1
I've been struggling with my two Nginx servers and searched a lot but no luck.
Here is the scenario:
I have a backend server with a third party application on it and a pre-configured Nginx which is working fine independently. But now I want to add a reverse proxy to hide this server from users. Everything works fine when I test it with two Nginx that I myself configured but when I route the traffic from the proxy server to the backend server, just some of the contents of the website loads in the browser.

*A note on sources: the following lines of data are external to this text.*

/-! ### reduction -/

/-- A staging entry (R295, R314): the FP32 images of a block's sums, its record (R301), and its recency. -/
structure Staged where
  sums : List Nat
  word : Nat
  use  : Nat
deriving DecidableEq, Repr

/-- A block open in a packer's scoreboard (R304): FP32 images by element, with poison. -/
structure OpenBlock where
  job   : Nat
  block : Nat
  elems : List (Nat × Nat)
  bad   : Bool
deriving DecidableEq, Repr

/-- Reduction state that no register shows. -/
structure Cru where
  /-- The directory has been written since the last check (R298); entries that failed it. -/
  dirty : Bool := true
  bad   : List Nat := []
  /-- Staging stores, by ((Crucible × 2 + witness) × 4,096 + job) × 2^24 + block. -/
  stage : List (Nat × Option Staged) := []
  tick  : Nat := 0
  /-- Jobs whose deadline runs on this device (R317). -/
  timers : List Nat := []
  /-- Format of a block's first applied arrival on a chain link (R321), by job × 2^24 + block. -/
  fmts  : List (Nat × Nat) := []
  /-- Open blocks of the packers, by die. -/
  packs : List (Nat × List OpenBlock) := []
  /-- Contributions sent toward each Crucible of a job in this step, witness copies excluded, by job × 128 + Crucible, and those
  with a loss (R309, R310); what a chain link forwards counts under job + 4,096. -/
  sent  : List (Nat × Nat) := []
  lost  : List Nat := []
  /-- Parts opened or kept by a sync microstep since they opened, as job × 128 + Crucible (R315). -/
  seen  : List Nat := []
deriving DecidableEq, Repr

/-! ### observation -/

/-- A fault record (R436). -/
structure FaultRec where
  cls    : Nat
  fwd    : Bool
  dev    : Nat
  code   : Nat
  fseq   : Nat
  time   : Nat
  srcOff : Nat
  step   : Nat
  detail : Nat
deriving DecidableEq, Repr

/-- A trace packet in the FIFO (R428, R430): kind, time stamp and 48 payload bytes as a number. -/
structure TracePkt where
  kind    : Nat
  time    : Nat
  payload : Nat
deriving DecidableEq, Repr

/-- A hallmark being taken (R421 to R424): its watch entry as it was, when it fell due, and what has been gathered. -/
structure Hallmark where
  /-- Entry number, and words 0 to 3 of the entry. -/
  watch   : Nat
  words   : List Nat
  step    : Nat
  micro   : Nat
  phase   : Nat
  /-- Next sample. -/
  next    : Nat := 0
  taken   : Nat := 0
  skipped : Nat := 0
  poison  : Bool := false
  crc     : Nat := 0
  /-- FP32 images. -/
  min     : Nat := 0x7F800000
  max     : Nat := 0xFF800000
  sum     : Nat := 0
  sumc    : Nat := 0
  sq      : Nat := 0
  sqc     : Nat := 0
  nanc    : Nat := 0
  infc    : Nat := 0
deriving DecidableEq, Repr

/-- Observation state that no register shows. -/
structure Observe where
  /-- The AON fault log, newest first, at most 64 records (R438). -/
  log   : List FaultRec := []
  /-- Sequence of the next fault record (R436). -/
  fseq  : Nat := 0
  /-- Records of classes 0 to 3 that reached ring and trace in this 1 ms window (R439), by class. -/
  win   : List (Nat × Nat) := []
  /-- Trace FIFO, oldest first, the next packet sequence and the packets lost since the last packet sent. -/
  fifo  : List TracePkt := []
  pseq  : Nat := 0
  lost  : Nat := 0
  trunc : Bool := false
  /-- FAULT_N is asserted. -/
  faultN : Bool := false
  /-- The trigger of a running spoil dump: 0 phase watchdog, 1 channel 15 watchdog, 2 fatal, 3 DUMP_NOW. -/
  dump  : Option Nat := none
  /-- Words of the descriptors each face held when the dump began, by face of the package (R433). -/
  dumpHeld : List (Nat × List Nat) := []
  /-- Packets lost since the last packet sent when the dump began: its first packet carries them (R428, R434). -/
  dumpLost : Nat := 0
  /-- Hallmarks due on each die's engine, the one being taken first. -/
  marks : List (Nat × List Hallmark) := []
deriving DecidableEq, Repr

/-! ### start-up, configuration and power -/

/-- A compaction under way (R404): its target bank, the image it writes, whether it waits for the target's erase, and the
CFG_WRITE it answers, when it is one. -/
structure Compaction where
  target  : Nat
  image   : List Byte
  waiting : Bool
  src     : Option CmdSrc
deriving DecidableEq, Repr

/-- An append held during a compaction or a configuration read (R405). -/
structure Append where
  src : CmdSrc
  off : Nat
  val : Nat
  /-- Its read-back will pass. -/
  good : Bool
  /-- It has been answered RUNNING. -/
  told : Bool
deriving DecidableEq, Repr

/-- The fuse array of R395. -/
structure Fuses where
  keyHash : List Nat := [0, 0, 0, 0]
  keyProg : Nat := 0
  keyRev  : Nat := 0
  svn     : Nat := 0
  dbgLock : Bool := false
  idKey   : Nat := 0
deriving DecidableEq, Repr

The only difference that I noticed is that whenever I am connecting to the backend server directly, I can see the following in the access.log
of the backend server:
10.251.100.3 - - [08/Jul/2019:14:13:53 +0430] "GET /some/path/2 HTTP/1.1" 200 2762 "-" "Mozilla/5.0 (Windows NT 10.0; Win64; x64) AppleWebKit/537.36 (KHTML, like Gecko) Chrome/75.0.3770.100 Safari/537.36" "-" "backend.server.com"
10.251.100.3 - - [08/Jul/2019:14:13:54 +0430] "GET /some/uri/file.css HTTP/1.1" 200 37276 "https://backend.server.com/some/path/2" "Mozilla/5.0 (Windows NT 10.0; Win64; x64) AppleWebKit/537.36 (KHTML, like Gecko) Chrome/75.0.3770.100 Safari/537.36" "-" "backend.server.com"
But when I am accessing the backend server through the proxy server I see:
10.251.100.4 - - [08/Jul/2019:14:18:27 +0430] "GET / HTTP/1.0" 200 17624 "https://backend.server.com" "Mozilla/5.0 (Windows NT 10.0; Win64; x64) AppleWebKit/537.36 (KHTML, like Gecko) Chrome/75.0.3770.100 Safari/537.36" "-" "backend.server.com"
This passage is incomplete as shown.